Abdourahmane Bakayoko, les Démocrates GuinéensAbdourahmane Bakayoko, vient d’être reconduit à la maison centrale de Labé pour y être détenu encore jusqu’au jeudi avant de revoir le tribunal de Labé pour être fixé sur son sort, annoncé il y a quelques minutes le correspondant de Guineematin.com à Labé, Idrissa Sampiring Diallo.

Ce sera donc une semaine après son passage à la radio GPP Fm (deux fois le même jour) que le plus jeune leader politique guinéen- et de loin le plus téméraire- sera jugé à Labé.

Faut-il craindre des troubles ?

Selon les confidences de notre correspondant local, certains citoyens de Tougué (préfecture d’origine du jeune leader politique, Abdourahmane Bakayoko et du gouverneur de Labé, Sadou Kéita) promettraient une grande mobilisation pour soutenir leur fils, surtout après les dénonciations de ses conditions de détention.

Qui veut tuer Bakayoko ?

A en croire le correspondant de Guineematin.com à Labé, parmi les piques déclenchées ce mardi matin au tribunal, Abdourahmane Bakayoko aura surtout surpris par une description encore plus difficile qu’on ne l’imaginait de ses conditions de détention. « J’ai appris qu’on veut me tuer.
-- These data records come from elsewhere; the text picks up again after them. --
theorem test_meets_UpdateRegion :
    (takes .updateRegion (updateFrame 0 0 8) calm ∧ takes .updateRegion (updateFrame 32 0 8) calm)
      ∧ takes .updateRegion (updateFrame 1 4 8) calm
      ∧ takes .updateRegion (good .updateRegion [1, 0x90, 6, 0, 0, 8, 0, 4, 0, 1, 0]) calm
      ∧ takes .updateRegion (updateFrame 31 0 8) calm
      ∧ takes .updateRegion (updateFrame 1 0 8) { calm with panel.halted := true }
      ∧ (takes .updateRegion (updateFrame 1 16 8) (queued 15)
          ∧ (queued 15).mergeTarget ⟨1, ⟨16, 0, 8, 4⟩, .grey16, false⟩ = none
          ∧ 15 ≤ ((queued 15).panel.queue.filter fun e => e.origin == .host).length)
      ∧ (takes .updateRegion (updateFrame 1 16 8) (queued 14)
          ∧ (queued 14).mergeTarget ⟨1, ⟨16, 0, 8, 4⟩, .grey16, false⟩ = none)
      ∧ (takes .updateRegion (updateFrame 1 8 8) (queued 1)
          ∧ (queued 1).mergeTarget ⟨1, ⟨8, 0, 8, 4⟩, .grey16, false⟩
            = some ⟨1, ⟨0, 0, 8, 4⟩, .grey16, false, .host, 0, [0], none⟩) := by
  unfold takes; decide +kernel

theorem test_meets_UpdateRegion_orders : ordersGiven (queued 15) ∧ modeField [0, 0, 0, 0, 0, 0, 0, 0, 0, 1] 9 = some .grey16 := by
  unfold ordersGiven; decide +kernel

/-- In CRITICAL, an erase has the port under its claim of 25: the claim of a CLEAR does not fit beside it. -/
def spent : State :=
  { calm with
    port.phase := .busy ⟨3, false, .erase 1 5 0 8⟩
    power := { calm.power with band := .critical, granted := [⟨.port, 25⟩] }
    light := { calm.light with allowance := 55 } }

theorem resourcesSettled_spent : resourcesSettled spent :=
  resourcesSettled_of rfl rfl rfl (by unfold lightAims; decide) (by decide) (by decide) (by decide) (by decide) (by decide)
    (by decide) (by decide) (fun h => absurd h (by decide)) (fun h => absurd h (by decide))

theorem test_meets_UpdateRegion_admission :
    resourcesSettled calm ∧ resourcesSettled spent
      ∧ ∀ s ∈ [calm, spent], takes .updateRegion (updateFrame 1 0 8) s ∧ s.unloadDue = false ∧ s.awake = true
        ∧ s.panel.queue = [] ∧ s.power.waiting = [] ∧ (∀ i : Fin 4, s.panel.lanes[i].state = .idle)
        ∧ s.panel.halted = false ∧ (s.grantedSum + 60 ≤ s.ceiling ↔ s.grantedSum = 0) :=
  ⟨resourcesSettled_calm, resourcesSettled_spent, by unfold takes; decide +kernel⟩

/-- The request with tag 4 has a queued update. -/
def queuedFor : State := { queued 1 with link.outstanding := [⟨0, 4, .updateRegion, false⟩] }

theorem test_meets_CancelUpdates :
    takes .cancelUpdates (good .cancelUpdates [16]) calm
      ∧ (takes .cancelUpdates (good .cancelUpdates [15]) calm ∧ calm.requestTagged 15 = none)
      ∧ (takes .cancelUpdates (good .cancelUpdates [4]) queuedFor ∧ queuedFor.requestTagged 4 = some 0
          ∧ (queuedFor.panel.queue.find? fun e => e.requesters.contains 0).isSome = true)
      ∧ (takes .cancelUpdates (good .cancelUpdates [4]) (laned .driving 1 .mono)
          ∧ (laned .driving 1 .mono).requestTagged 4 = some 0 ∧ (laned .driving 1 .mono).panel.queue = [])
      ∧ (takes .cancelUpdates (good .cancelUpdates [4]) (setLane 0 Lane.blank (laned .driving 1 .mono))
          ∧ (setLane 0 Lane.blank (laned .driving 1 .mono)).requestTagged 4 = some 0) := by
  unfold takes; decide +kernel

theorem test_meets_CancelUpdates_numbers : numbersGiven queuedFor ∧ numbersGiven (laned .driving 1 .mono) :=
  ⟨numbersGiven_of (by decide +kernel), numbersGiven_of (by decide +kernel)⟩

/-- A lane loads slot 0, whose first word cannot be recovered. -/
def badSource : State :=
  { laned .loading 4 .clear with
    pm := { PageMemory.blank with
      errors := [⟨4 * 131072, .double⟩]
      slots := PageMemory.blank.slots.set 0 ⟨.ready, 5, 1, 2, false, .grey16⟩ } }

theorem test_meets_LaneLoadEnds :
    (∀ mode ∈ [Mode.clear, .mono], (laned .loading 1 mode).powered = true ∧ (laned .loading 1 mode).power.entry = none
        ∧ (laned .loading 1 mode).pm.errors = [] ∧ (laned .loading 1 mode).pm.held = []
        ∧ (laned .loading 1 mode).panel.halted = false)
      ∧ badSource.powered = true ∧ badSource.loadErrors 4 ⟨0, 0, 8, 4⟩ .double = true
      ∧ badSource.settings.reportCorrected = false ∧ badSource.pm.slots[(0 : Fin 28)].state = .ready
      ∧ (badSource.recordAt 5).state ≠ .retiring := by
  decide +kernel

/-- The TURN update of a turn to page 2 is on lane 1; slot 0 was SHOWN before it. -/
def turnLane (state : LaneState) (origin : TurnOrigin) : State :=
  let s := setSlot 1 ⟨.shown, 5, 2, 2, false, .grey16⟩ (setSlot 0 ⟨.ready, 5, 1, 2, false, .grey16⟩ (turning .turning))
  setLane 1 { Lane.blank with state := state, source := 5, rect := Rect.panel, mode := .grey16, origin := .turn }
    { s with turn := { s.turn with flight := some ⟨1, 2, .fwd, origin, true, false, false⟩, lastShow := some 1 } }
Depuis hier, je ne mange pas. Parce qu’après ma lettre de dénonciation de mes conditions de détention, on m’a transféré de la cellule où nous étions 17 personnes pour m’enfermer dans une autre où nous sommes désormais 43 personnes. Et puis, on me refuse de la visite et du manger venant de l’extérieur… », aurait, entre autres, dénoncé le jeune opposant.

Selon nos informations, beaucoup de personnes auraient été émues et affectées d’entendre la narration du prisonnier qui semble souffrir plus que personne n’imaginait…

Le grave crime du jeune leader politique

Mis à part des injures qu’il aurait proféré et du manque de respect aux aînés qui est une faute morale, le crime le plus grave de Bakayoko Abdourahmane semble être de mettre dans la même poubelle les deux personnalités les plus populaires du pays. Alpha Condé et Cellou Dalein Diallo sont, comme on le sait, les plus soutenus actuellement dans notre pays, même si l’un et l’autre mènent des politiques qui ne peuvent qu’inquiéter tous ceux qui veulent d’une Guinée sans violence.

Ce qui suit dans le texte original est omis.